秦时风韵(50)
桐桐带着蜀生在咸阳城中游走,出没于酒肆客栈。
而后她发现,她好似错了。她以为孟尝君那三千门客,不说三千尽皆忠贞之士吧,总该出三百……哪怕三五十……愿意为旧主复仇以报旧主之恩。
可惜,这些人好些都不是为这个来的。
在酒肆客栈里转了一圈,才发现这些门客多是护送各地的士子、文人来咸阳的。这一打听才知道,是吕不韦在各国招揽人才为其门客,要修书。
桐桐:“…………”修《吕氏春秋》吗?应该是了。
她上了马车,说车夫:“去侯府。”
四爷正要出门,嬴政派的人已经到了,他收拾了东西正准备走,结果桐桐来了。
他干脆就不走了,知道大冬天的这侯府有多舒服吗?
桐桐踩在地上:暖和!
她往地上铺着的虎皮上一坐,问四爷:“吕不韦筹备修书,召门客,酬劳优厚。”
四爷招手,青竹忙进来:“侯爷。”
“去拿罐果来。”
“诺!”
青竹捧了小小的罐子,刚开封的,放在女君面前。
桐桐看了一眼:罐头?这个好。
猴楂子就是山楂,这么吃入口极好。
正要说话,外面又有人来禀报:“侯爷,丞相来了。”
四爷叫桐桐先吃:“你不用露面,我去见见。”
好!难得这么舒服自在,她塞了一口山楂,喝了几口汤,这么暖和又没有烟气的地方,太舒服了。

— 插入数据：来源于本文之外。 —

-- ==== Sys2Proof/Certificates/Slice0/Obligations.lean ====
section
/-! DEFINITION. The statements about IRDEC, each with the rule of spec/ it formalises. IRDEC has no memory that a transaction
could write (20_memory.md R52), so a frame here says what becomes of the ten registers, `CONFIG`, `FAULT`, `TRACE`, `DELIVERED`
and the stream; most statements give the whole next state. -/

open Sys2Proof Sys2Proof.Machine

/-! ## Words -/

/-- The words of 95_test_vectors.md sections 2.6 to 2.9 decode as written there. -/
def Obligations.SpecWordsDecodeAsWritten : Prop :=
  decode 0x00000000000000000000000000000000#128 = .legal .nop ∧
  decode 0x40000000000003E800000000000003E8#128 = .legal (.edge 1000 1000) ∧
  decode 0x40000000FFFFFF000000000000000005#128 = .legal (.edge 0xFFFFFF00 5) ∧
  decode 0x40000000FFFFFFFFFFFFFFFFFFFFFFFF#128 = .legal (.edge 0xFFFFFFFF 0xFFFFFFFFFFFFFFFF) ∧
  decode 0x80000000000000000000000000000000#128 = .legal .deliver ∧
  decode 0xC0000000000000000000000000000000#128 = .legal .reset ∧
  decode 0x40000001000000000000000000000000#128 = .illegal .edgeReserved ∧
  decode 0x60000000000000000000000000000000#128 = .illegal .edgeReserved ∧
  decode 0x00000000000000000000000000000001#128 = .illegal .nopOperand ∧
  decode 0x80000000000000000000000000000001#128 = .illegal .deliverOperand ∧
  decode 0xC0000000000000010000000000000000#128 = .illegal .resetOperand

/-- The opcode map R81, row by row, and EDGE's operands R73: a word is a row's exactly when under the row's mask it equals the
row's match value, and EDGE's operands are `word[95:64]` and `word[63:0]`. -/
def Obligations.WordsDecodeByTheOpcodeMap : Prop :=
  (∀ w : TxWord,
    (w = 0x00000000000000000000000000000000#128 ↔ decode w = .legal .nop) ∧
    (w &&& 0xFFFFFFFF000000000000000000000000#128 = 0x40000000000000000000000000000000#128 ↔
      decode w = .legal (.edge (w.extractLsb' 64 32) (w.extractLsb' 0 64))) ∧
    (∀ ts now, decode w = .legal (.edge ts now) → ts = w.extractLsb' 64 32 ∧ now = w.extractLsb' 0 64) ∧
    (w = 0x80000000000000000000000000000000#128 ↔ decode w = .legal .deliver) ∧
    (w = 0xC0000000000000000000000000000000#128 ↔ decode w = .legal .reset)) ∧
  encode (.edge 9000 9000) = 0x40000000000023280000000000002328#128

/-- Decode undoes encode: no bit of an operand is dropped (R72, R73). -/
def Obligations.DecodeEncodeAgree : Prop := ∀ i : Instr, decode (encode i) = .legal i

/-- Encode undoes decode: each legal word is the word of the transaction it decodes to, so no two words share a meaning. -/
def Obligations.EncodeDecodeAgree : Prop := ∀ (w : TxWord) (i : Instr), decode w = .legal i → encode i = w

/-- R79(a): a word decodes if and only if it matches exactly one row of the opcode map. -/
def Obligations.LegalWordsAreThoseThatDecode : Prop :=
  ∀ w : TxWord, (∃ i, decode w = .legal i) ↔ wordLegal w = true

/-! ## The step -/

/-- A running machine runs the transaction its next word stands for, on the state with that word taken off the stream. -/
def Obligations.StepRunsTheDecodedTransaction : Prop :=
  ∀ (s : State) (w : TxWord) (rest : List TxWord) (i : Instr),
    s.Running → s.input = w :: rest → decode w = .legal i → step s = exec i { s with input := rest }

/-- R239: with no transaction, all state survives the wait unchanged. (That an empty stream stands for "no transaction happens"
is the model's reading: log entry 4.) -/
def Obligations.WaitingKeepsAllState : Prop := ∀ s : State, s.Running → s.input = [] → step s = .next s

/-- R31: the model refuses an ill-formed `CONFIG`, whatever the rest of the state. -/
def Obligations.IllFormedConfigHasNoRun : Prop := ∀ s : State, s.cfg.wf = false → step s = .refused .illFormedConfig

她往下一躺,拉着四爷的大氅往身上一盖,眼睛一闭就睡着了。
青竹来请的时候,蜀女拦住了:“请告知侯爷,女君睡了。”
“诺!”青竹朝里扫了一眼,女君果然就躺着未曾动一下。
他悄悄的退出去,急匆匆的去禀报:“侯爷,女君歇下了。”
睡着了?“你吩咐厨下,备稻米饭,菹菜鱼,女君醒了要用。”
“诺!”
青竹下去了,四爷这才提了茶壶给吕不韦斟了菊花茶:“叔父是听闻太子宣召,故而赶来的?”
吕不韦点头,“进宫去,当谨言慎行。与女君相处,务必恪守礼仪……”
四爷将糯米糕往前推了推:“此次未必一定要住宫里?”
“为何不?”
四爷看吕不韦:“最近,咸阳城中多有任侠,女君清查之后发现,任侠多为护送士子的保镖之人,而士子之所以涌来咸阳,皆因叔父征招门客修书,不知是否有此事。”
吕不韦:“……”他失笑了一瞬:“叫女君见笑了!原来此事竟是跟我吕不韦有关……此事,确有其事。”
四爷问说:“此等事……叔父之前并不知影响会这般大?”
“只说盘缠保镖之费用,某一盖支付。最近又忙于粮草征调,国事亦多……此事多为三子处理,我还未亲自过问过。若知晓因此事劳动女君,早进宫言明了。”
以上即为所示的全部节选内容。